I think  #2  is better


----------



## leeroix (Oct 5, 2014)

Here are some more from the set... just grabbed a few.



_LK70502-low by keips66, on Flickr



_LK71103-low by keips66, on Flickr



_LK71021-low by keips66, on Flickr



_LK70966-low by keips66, on Flickr



_LK70807-low by keips66, on Flickr



_LK70705-low by keips66, on Flickr



_LK70691-low by keips66, on Flickr



_LK70662-low by keips66, on Flickr



_LK70583-low by keips66, on Flickr



_LK70428-low by keips66, on Flickr



_LK70311-low by keips66, on Flickr



_LK70236-low by keips66, on Flickr


----------



## Gary A. (Oct 5, 2014)

Derrel said:


> The crepuscular rays (aka "God's rays") look fairly believable with that exact type of cloud formation and low sun, but they could use a bit less definition. If you tone them down a bit, they will look REAL! It's pre-coffee here and my eyes are tired, and it looked real to me...I bought it. I LIKE the photo.
> 
> I still like theatrical wedding photos, so I do not mind the halo or the rays. In fact, I liked this photo for the theatricality of it, right off the bat.
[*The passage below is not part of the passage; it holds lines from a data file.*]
theorem encodeError_badByte (order : ErrOrder) (tooLong : Bool)
    (h : tooLong = false ∨ order = .byteFirst) :
    encodeError order true tooLong = some .undefinedByteEncoding := by
  rcases h with rfl | rfl
  · cases order <;> rfl
  · rfl

theorem encodeError_tooLong (order : ErrOrder) (bad : Bool)
    (h : bad = false ∨ order = .capacityFirst) :
    encodeError order bad true = some .encodingCapacityExceeded := by
  rcases h with rfl | rfl
  · cases order <;> rfl
  · rfl

/-- A valid message that fits raises nothing (R67). -/
theorem encodeError_of_fits (order : ErrOrder) (n : Nat) (m : Mode) (message : List Byte)
    (hvalid : validMessage message) (hfit : message.length + 1 ≤ capacity n m) :
    encodeError order (badMessage message) (overCapacity n m message) = none :=
  (encodeError_eq_none _ _ _).mpr
    ⟨(badMessage_eq_false message).mpr hvalid, (overCapacity_eq_false n m message).mpr hfit⟩

/-- The capacity error of a message without a bad byte, under either `ERR_ORDER` (R70). -/
theorem exec_encode_tooLong (s : State) (code : ModeCode) (m : Mode) (message : List Byte)
    (hm : Mode.ofCode code = some m) (hvalid : validMessage message)
    (hlong : capacity s.n m < message.length + 1) :
    exec (.encode code message) s
      = .next (s.respond { status := .error .encodingCapacityExceeded, result := none }) := by
  refine exec_encode_of_error s code m message _ hm ?_
  rw [(overCapacity_eq_true s.n m message).mpr hlong]
  exact encodeError_tooLong _ _ (.inl ((badMessage_eq_false message).mpr hvalid))

/-! ## The slots that carry a 1 bit (R62, R73, R74) -/

/-- A data slot carries a 1 bit exactly when its own message bit is 1: no other slot of the message is its cell. -/
theorem carriesOne_slot_iff (m : Mode) (message : List Byte) (i j : Nat) (byte : Byte)
    (hi : message[i]? = some byte) (hj : j ≤ 7) :
    carriesOne m message (slot m i j) ↔ byte.getLsbD (7 - j) = true := by
  have hG := groupSize_ge m
  constructor
  · rintro ⟨i', byte', j', hi', hj', hbit, hslot⟩
    obtain ⟨rfl, rfl⟩ := distinctSlotsAreDistinctCells m i j i' j' (by omega) (by omega) hslot
    obtain rfl : byte = byte' := Option.some.inj (hi.symm.trans hi')
    exact hbit
  · exact fun hbit => ⟨i, byte, j, hi, hj, hbit, rfl⟩

/-- The pad of a group carries no message bit: it is no data slot (R62). -/
theorem not_carriesOne_pad (message : List Byte) (i : Nat) : ¬ carriesOne .rgb message (slot .rgb i 8) := by
  rintro ⟨i', byte, j, -, hj, -, hslot⟩
  have hG : Mode.rgb.groupSize = 9 := rfl
  have hj8 := (distinctSlotsAreDistinctCells .rgb i 8 i' j (by omega) (by omega) hslot).2
  omega

/-- A slot lies in a channel of its mode (R61). -/
theorem slot_channel_mem (m : Mode) (i j : Nat) : (slot m i j).channel ∈ m.chans := by
  have hlt : j % m.k < m.chans.length := Nat.mod_lt j (k_pos m)
  rw [slot, List.getD_eq_getElem _ _ hlt]
  exact List.getElem_mem hlt

theorem carriesOne_channel_mem (m : Mode) (message : List Byte) (a : CellAddr)
    (h : carriesOne m message a) : a.channel ∈ m.chans := by
  obtain ⟨i, byte, j, -, -, -, rfl⟩ := h
  exact slot_channel_mem m i j

/-! ## ENCODE of a message that fits -/

/-- The closed form of ENCODE on a next state: bit 0 is set in the cells that carry a 1 bit, and all other cells are as
before (R79). -/
theorem encode_cell_of_fits {s t : State} {code : ModeCode} {m : Mode} {message : List Byte}
    (hwf : Memory.wf s.mem) (hm : Mode.ofCode code = some m) (hvalid : validMessage message)
    (hfit : message.length + 1 ≤ capacity s.n m) (h : exec (.encode code message) s = .next t)
    (a : CellAddr) :
    (carriesOne m message a → t.cell a = setLsb (s.cell a)) ∧
      (¬ carriesOne m message a → t.cell a = s.cell a) := by
  rw [(encode_cells h hwf).2 a, encodePlan_of_no_error hm (encodeError_of_fits _ _ _ _ hvalid hfit),
    ← mem_messageOnes]
  exact ⟨fun hin => if_pos hin, fun hout => if_neg hout⟩

/-- A data slot of a message that fits is a cell of the buffer (R35). -/
theorem slot_pixel_lt_of_fits (n : Nat) (m : Mode) (message : List Byte) (i j : Nat)
    (hfit : message.length + 1 ≤ capacity n m) (hi : i < message.length) (hj : j ≤ 7) :
    (slot m i j).pixel < n := by
  have hG := groupSize_ge m
  calc (slot m i j).pixel < m.ppb * (i + 1) := (slot_pixel_bounds m i j (by omega)).2
    _ ≤ m.ppb * message.length := Nat.mul_le_mul_left _ hi
    _ = message.length * m.ppb := Nat.mul_comm _ _
    _ ≤ n := region_le_of_fits n m message ((overCapacity_eq_false n m message).mpr hfit)

/-- The empty message consumes no pixel, under either value of `CONSUMED_COUNT` (R80). -/
theorem consumed_nil (count : ConsumedCount) (m : Mode) : consumed count m [] = 0 := by
  cases count with
  | spanned => exact Nat.zero_mul m.ppb
  | modified => rfl

theorem or_setLsb (v : Byte) : v ||| setLsb v = setLsb v := by
  rw [setLsb, ← BitVec.or_assoc, BitVec.or_self]

/-! ## The obligations -/

/-- Settles O36, by the error each condition gives when the other does not hold or `ERR_ORDER` puts it second. -/
theorem encodeReportsItsErrors : Obligations.EncodeReportsItsErrors := by
  intro s code m message hm
  constructor
  · intro hbad hcond
    refine exec_encode_of_error s code m message _ hm ?_
    rw [(badMessage_eq_true message).mpr hbad]
    exact encodeError_badByte _ _ (hcond.imp_left (overCapacity_eq_false s.n m message).mpr)
  · intro hlong hcond
    refine exec_encode_of_error s code m message _ hm ?_
    rw [(overCapacity_eq_true s.n m message).mpr hlong]
    refine encodeError_tooLong _ _ (hcond.imp_left fun hgood => ?_)
    exact (badMessage_eq_false message).mpr fun x hx =>
      ⟨Nat.pos_of_ne_zero (hgood x hx).1, (hgood x hx).2⟩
+1 on all counts (except the pre-coffee stuff).


----------



## Gary A. (Oct 5, 2014)

I absolutely love the staircase shot.


----------



## Rick50 (Oct 5, 2014)

Nice set, good job.....


----------



## TreeofLifeStairs (Oct 5, 2014)

Gary A. said:


> I absolutely love the staircase shot.



I thought so too.


----------